データプロセッシングライブラリコンポーネントは、複数の設定ファイル形式をサポートする typesafe 設定ライブラリを使用して設定されます。手動編集に推奨されるファイル形式は、インクルード、環境変数への参照などを含む単純化された JSON 構文を定義する HOCON 形式です。

設定パラメータは、batch-coreリソースのreference.confファイルにあります。

以下のスニペットには、このファイルの内容が表示されます。このファイルには、使用可能な設定パラメータと、該当する場合はそのデフォルト値が記載されています。一部のパラメーターは、常にアプリケーションレベルで定義する必要があるため、コメント化されます。

// The here.platform.data-processing.driver section defines common parameters used
// across the processing library as well as in compilers.
// Changing this won't trigger a full compilation, thus the user code must not use these parameters to affect its behaviour.
here.platform.data-processing.driver {

  // The Application name in Spark
  appName = "DataProcessing"

  parallelRetrievers = 4    // how many partitions to retrieve in parallel per task (used by state mgmt)
  parallelUploads = 4       // how many partitions to upload in parallel per task (used by publishing and state mgmt)
  uniquePartitionLimitInBytes = 1024 // partitions which have size in bytes bigger than limit are assumed to be unique
  numCommitPartitions = 85  // how many multiparts in DS commit, must be <99 due to DS limit and the library use

  disableIncremental = false // if true, disables incremental compilation. This does not apply to:
                             // - Incremental publishing.
                             // - Skipped compilations in case no input layer has changed.

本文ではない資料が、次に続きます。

/-! ### Transactions -/

/-- Open a transaction for a request in a phase, or move the open one to it; one that goes to its map tile takes its turn among
the lookups (R235). -/
def State.phase (s : State) (q : Req) (p : Phase) : State :=
  let t := (s.txn q.line).getD { req := q, waits := 0, ansS := 0, phase := p, queue := [] }
  let s1 : State := if p = .lookup then { s with coh := { s.coh with lookups := s.coh.lookups + 1 } } else s
  s1.setTxn q.line (some { t with req := q, phase := p, since := if p = .lookup then s.coh.lookups else t.since })

/-- The request has been answered: its open transaction, if it has one, can close (R157). -/
def State.finish (s : State) (line : Nat) : State :=
  match s.txn line with
  | some t => s.setTxn line (some { t with phase := .done })
  | none => s

/-- Send a BISnp to each head of a set and note it as outstanding (R157); a head whose credits are kept back gets one RwD credit with it (R78, R435). -/
def State.sendSnoops (s : State) (k : Snp) (line : Nat) (v : BitVec 16) : State :=
  (bitsOf v).foldl (fun s h =>
    let s1 := if s.keepsCredit h then s.modHead h fun x => { x with kept := x.kept - 1 } else s
    (({ s1 with coh := { s1.coh with snoops := s1.coh.snoops ++ [⟨h, line, k, false⟩] } } : State).count
      (evHead h 4) 1).emitTo h (.bisnp k h line)) s

/-- A maintenance operation's range holds a line. -/
def MaintOp.covers (m : MaintOp) (line : Nat) : Bool := decide (m.lo ≤ line) && decide (line ≤ m.hi)

/-- The line lies in the range of an INVAL or DISCARD in progress: no allocation (R130). -/
def State.maintained (s : State) (line : Nat) : Bool := s.near.maint.any fun m => m.op ≠ 0x20 && m.covers line

/-- A miss of the region may allocate (R103, R130). -/
def State.allocates (s : State) (r : Region) (line : Nat) : Bool :=
  ! r.noalloc && ! r.pooled && ! s.maintained line

/-! ### Atomics (R170) -/

/-- The bytes an atomic writes: its mask in the line. -/
def atomMask (op : AtomOp) (off : Nat) : Mask :=
  if op = .cas16 then BitVec.ofNat 64 (0xFFFF <<< (off % 64)) else BitVec.ofNat 64 (0xFF <<< (off % 64))

/-- The old operand of an atomic. -/
def atomOld (op : AtomOp) (off : Nat) (l : Line) : BitVec 128 :=
  let x := l.extractLsb' (8 * (off % 64)) 128
  if op = .cas16 then x else x &&& 0xFFFFFFFFFFFFFFFF

/-- The new value of an atomic's operand: CAS16 compares with a and writes b. -/
def atomNew (op : AtomOp) (old a b : BitVec 128) : BitVec 128 :=
  match op with
  | .fadd => (old + a) &&& 0xFFFFFFFFFFFFFFFF
  | .fand => old &&& a
  | .bor => (old ||| a) &&& 0xFFFFFFFFFFFFFFFF
  | .swap => a &&& 0xFFFFFFFFFFFFFFFF
  | .cas16 => if old = a then b else old

/-- A write that finds no write-buffer entry waits in the tile's retry queue (R100); its transaction stays open, and later
requests for the line queue behind it (R144, R157). -/
def State.awaitEntry (s : State) (q : Req) : State :=
  let s1 := s.phase q .noEntry
  { s1 with near := { s1.near with wbRetry := s1.near.wbRetry ++ [(s1.ownerTile q.line, q)] } }

/-- Run an atomic on a line's value: the result is accepted as a write and the old value answers it; a poisoned line
answers poison and keeps its value (R171). Where its result finds no write-buffer entry it waits in the tile's retry queue
(R100), its transaction open, so that no other request for the line is taken first (R144). -/
def State.atomic (s : State) (rgn : Nat) (r : Region) (q : Req) (c : LineCell) : State :=
  match q.kind with
  | .atomic op off a b =>
    let s0 := s.count (evTile (s.ownerTile q.line) 15) 1
    if c.poison then (s0.answer q { poison := true }).finish q.line
    else if ! (r.pooled || s.acceptable rgn q) then s.awaitEntry q
    else
      let old := atomOld op off c.data
      let d : Line := (atomNew op old a b).setWidth 512 <<< (8 * (off % 64))
      let w : Req := { q with data := d, mask := atomMask op off, poison := false, atP2 := q.atP2 || r.noalloc }
      let s1 := if r.pooled then s0.setPool (r.poolLine q.line) w.data w.mask false
        else s0.accept rgn r w
      (s1.answer q { data := old.setWidth 512 }).finish q.line
  | _ => s

/-! ### The owner tile serves a request -/

/-- Serve a read at the owner tile: a hit answers at once; a pool line answers from scratch; a broken alias answers
poison; else the lookup goes to the map tile (R91, R221). -/
def State.serveRead (s : State) (r : Region) (q : Req) : State :=
  let tile := s.ownerTile q.line
  match s.resident r q.line with
  | some w =>
    let x := s.way tile (ncSet q.line) w
    (((s.count (evTile tile 0) 1).hit tile (ncSet q.line) w).answer q x.cell).finish q.line
  | none =>
    if r.pooled then (s.answer q (s.poolCell (r.poolLine q.line))).finish q.line
    else if (s.linePlace r q.line).isNone then (s.answer q { poison := true }).finish q.line
    else (s.count (evTile tile 1) 1).phase q .lookup

/-- The open transaction of an accepted write to a DURABLE region owes the completion that waits for the buddy (R97, R157). -/
def State.owing (s : State) (r : Region) (q : Req) : State :=
  match s.txn q.line with
  | some t => if r.durable then s.setTxn q.line (some { t with owes := q.waiters }) else s
  | none => s

/-- Serve a write at the owner tile (R95, R103, R104): accept it and, where the policy allocates on a write miss, open
the fill beneath it. -/
def State.serveWrite (s : State) (rgn : Nat) (r : Region) (q : Req) : State :=
  if r.pooled then ((s.poolWrite r q).completeReq q).finish q.line
  else
    let miss := (s.findWay (s.ownerTile q.line) q.line).isNone
    let s1 := (s.accept rgn r q).owing r q
    if miss && decide (1 ≤ r.wpol) && s.allocates r q.line && ! s.vlt.stopped then
      s1.phase { q with src := .nobody, kind := .rdCur } .lookup
    else s1.finish q.line

/-- The request's own effect once no recall is outstanding. -/
def State.perform (s : State) (rgn : Nat) (r : Region) (q : Req) (st : SfState) (ansS : BitVec 16) : State :=
  match q.kind with
  | .rdCur | .rdShared | .rdOwn | .devRd => (s.afterSf r q st ansS).serveRead r q
  | .ownNoData | .evict => ((s.afterSf r q st ansS).completeReq q).finish q.line
  | .wrI | .wrS | .devWr =>
    if r.pooled || s.acceptable rgn q then (s.afterSf r q st ansS).serveWrite rgn r q else s.awaitEntry q
  | .atomic _ _ _ _ =>
    let s1 := s.afterSf r q st ansS
    match s1.resident r q.line with
    | some w => s1.atomic rgn r q (s1.way (s1.ownerTile q.line) (ncSet q.line) w).cell
    | none =>
      if r.pooled then s1.atomic rgn r q (s1.poolCell (r.poolLine q.line))
      else if r.noalloc then s1.phase q .atomicWait
      else s1.phase q .lookup

/-- The heads a victim's recall goes to. -/
def State.victimHolders (s : State) (tile set w : Nat) : BitVec 16 :=
  let e := s.sfWay tile set w
  (if e.st = .wide then ((s.regionOf (sfLine set e.tag)).map fun x => x.2.holders).getD 0 else e.holders) &&& s.liveHeads

/-- A victim in a set of the snoop filter: from the set's pointer on, the first way whose line has no open
transaction (R151). -/
def State.sfVictim (s : State) (tile set : Nat) : Option Nat :=
  let p := s.coh.ptr.get 0 (tile * 131072 + set)
  (((List.range 16).map fun i => (p + i) % 16).filter fun w => (s.sfWays tile).contains w).find? fun w =>
    ! s.lineOpen (sfLine set (s.sfWay tile set w).tag)

/-- Recall a victim's holders so that its way can be given to a waiting request (R151). -/
def State.startVictim (s : State) (tile set w : Nat) : State :=
  let line := sfLine set (s.sfWay tile set w).tag
  let v := s.victimHolders tile set w
  let s1 := { s with coh := { s.coh with ptr := s.coh.ptr.set 0 (tile * 131072 + set) ((w + 1) % 16) } }
  let s2 := (s1.count (evTile tile 3) 1).setTxn line
    (some { req := { src := .nobody, kind := .evict, line := line }, waits := v, ansS := 0, phase := .victim, queue := [] })
  s2.sendSnoops .inv line v

/-- The request waits in the retry queue of its set (R152). -/
def State.awaitSf (s : State) (q : Req) : State :=
  { s with coh := { s.coh with retry := s.coh.retry ++ [(s.ownerTile q.line, q)] } }

/-- Take a request at its owner tile with no transaction open on its line: find room in the snoop filter (R151, R152),
recall conflicting holders (R154), or serve it. From admission stop a read that needs a recall is held (R346). DESIGN CHOICE
(log): a request whose recall would send a withheld head its 1,025th BISnp (R337) waits in the retry queue. -/
def State.start (s : State) (q : Req) : State :=
  let s := s.cleanSf q.line
  match s.regionFor q with
  | none =>
    match q.kind with
    | .rdCur | .rdShared | .rdOwn | .devRd | .atomic _ _ _ _ => s.answer q { poison := true }
    | _ => s.completeReq q
  | some (rgn, r) =>
    let view := s.cohView r q.line
    let tile := s.ownerTile q.line
    let set := sfSet q.line
    if r.coh = 1 && q.needsEntry && (s.findSf tile q.line).isNone && (s.freeSf tile set).isNone then
      match s.sfVictim tile set with
      | some w =>
        if ! s.snoopRoom (s.victimHolders tile set w) then s.awaitSf q
        else
          let line := sfLine set (s.sfWay tile set w).tag
          let s1 := s.startVictim tile set w
          { s1 with coh := { s1.coh with sfWait := s1.coh.sfWait ++ [(line, q)] } }
      | none => (s.count (evTile tile 4) 1).awaitSf q
    else
      let rc := q.recall view.1 view.2
      if rc.2 = 0 then s.perform rgn r q view.1 0
      else if ! s.snoopRoom rc.2 then s.awaitSf q
      else if s.vlt.stopped then s.setTxn q.line (some { req := q, waits := 0, ansS := 0, phase := .recall, queue := [] })
      else
        (s.setTxn q.line (some { req := q, waits := rc.2, ansS := 0, phase := .recall, queue := [] })).sendSnoops rc.1 q.line rc.2

/-- A request's turn has come: it starts, or queues behind the transaction that is open on its line (R157). -/
def State.begin (s : State) (q : Req) : State :=
  match s.txn q.line with
  | some t => s.setTxn q.line (some { t with queue := t.queue ++ [q] })
  | none => s.start q

/-- A BISnp to the head for the line is outstanding. -/
def State.snooped (s : State) (h line : Nat) : Bool := s.coh.snoops.any fun x => x.head = h && x.line = line

/-- A recalled writeback: accepted at once, ahead of every queued request, changing no record (R157). -/
def State.writeback (s : State) (rgn : Nat) (r : Region) (q : Req) : State :=
  let q := { q with atP2 := true }
  if r.pooled then (s.poolWrite r q).completeReq q
  else if s.acceptable rgn q then s.accept rgn r q
  else { s with near := { s.near with wbRetry := s.near.wbRetry ++ [(s.ownerTile q.line, q)] } }

/-- The request is a recalled writeback (R157): a write from a head to which a BISnp of the line is outstanding. -/
def State.recalledWrite (s : State) (q : Req) : Bool :=
  match q.headOf with
  | some h => q.writes && s.snooped h q.line
  | none => false

/-- A request that the owner tile has taken enters its tables: a recalled writeback is accepted at once; any other request
queues behind an open transaction on its line or behind an earlier request that waits for the snoop filter (R144, R157). -/
def State.enter (s : State) (q : Req) : State :=
  if s.recalledWrite q then
    match s.regionFor q with
    | some (rgn, r) => s.writeback rgn r q
    | none => s.begin q
  else if (s.txn q.line).isNone
      && ((s.coh.sfWait.any fun e => e.2.line = q.line) || (s.coh.retry.any fun e => e.2.line = q.line)) then
    s.awaitSf q
  else s.begin q

/-! ### Ownership and probes (R160 to R167) -/

/-- The probe identity: head and tag (R160); engines and the partner use numbers above the heads. -/
def Req.ident (q : Req) : Nat × Nat :=
  match q.src with
  | .head h t => (h, t)
  | .engine r => (16, r)
  | .partner n => (17, n)
  | .nobody => (18, 0)
  | .dump => (19, 0)

/-- A line's new pull entry finds one of the 4 ways of its set in the owner tile's table, or takes one (R161). -/
def State.pullRoom (s : State) (line : Nat) : State :=
  let rivals := (s.coh.pull.filter fun e => e.1 ≠ line && s.ownerTile e.1 = s.ownerTile line
    && Config.pullSet e.1 % 1024 = Config.pullSet line % 1024).map Prod.fst
  if rivals.length < 4 then s
  else { s with coh := { s.coh with
    pull := s.coh.pull.set {} (rivals.getD (Config.pullVictim s.clock % rivals.length) 0) {} } }

/-- Update the pull entry of a line on a request from a head (R163). -/
def State.pullOn (s : State) (q : Req) : State :=
  match q.headOf with
  | none => s
  | some h =>
    let k := h / 2
    let e := s.coh.pull.get {} q.line
    let e1 : Pull :=
      if 2 * k = s.ownerTile q.line then { e with streak := 0 }
      else if e.port = k && e.streak ≠ 0 then { e with streak := e.streak + 1 }
      else ⟨k, 1⟩
    let s1 := if e = {} then s.pullRoom q.line else s
    { s1 with coh := { s1.coh with pull := s1.coh.pull.set {} q.line e1 } }

/-- The owner tile takes a request (R144, R163). -/
def State.take (s : State) (q : Req) : State := (s.pullOn q).enter q

/-- The region's probes are broadcast: NATIVE with NOALLOC 0, outside the scratch pool; any other probe goes to the home tile
alone (R160). -/
def State.probeWide (s : State) (line : Nat) : Bool := s.movable line

/-- The tiles that a probe from a tile reaches, its own first. -/
def State.probeTiles (s : State) (tile line : Nat) : List Nat :=
  if s.probeWide line then tile :: broadcastTiles tile else [s.homeTile line]

/-- A port's probe travels on the warp ring (R12, R17, R160); the stops that it reaches count it (R515). -/
def State.sendProbe (s : State) (tile : Nat) (q : Req) : State :=
  if s.probeWide q.line then s.broadcast tile q.prio
  else if tile = s.homeTile q.line then s
  else (s.ringSend tile (s.homeTile q.line) q.prio).count (evRing (s.homeTile q.line) 5) 1

/-- A tile's action on a probe (R162), the first matching row. -/
def State.probeAct (s : State) (tile : Nat) (line : Nat) (id : Nat × Nat) : ProbeAct :=
  match s.coh.handoff.get none line with
  | some ho =>
    if tile = ho.src && ho.leaving then .takeHold
    else if tile = ho.src && ho.gone then .forward
    else if tile = ho.dst && ho.arriving then .pending
    else if tile = ho.dst && ho.settling && ho.ids.contains id then .discard
    else if tile = s.ownerTile line then .take
    else .drop
  | none => if tile = s.ownerTile line then .take else .drop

  disableCommitIntegrityCheck = false // if true, disables the final integrity check on the committed partitions.
                                      // This option serves only as a countermeasure in extreme cases, where the
                                      // amount of output metadata makes the small overhead introduced by the
                                      // check unsustainable. Should be false in all but the most extreme cases.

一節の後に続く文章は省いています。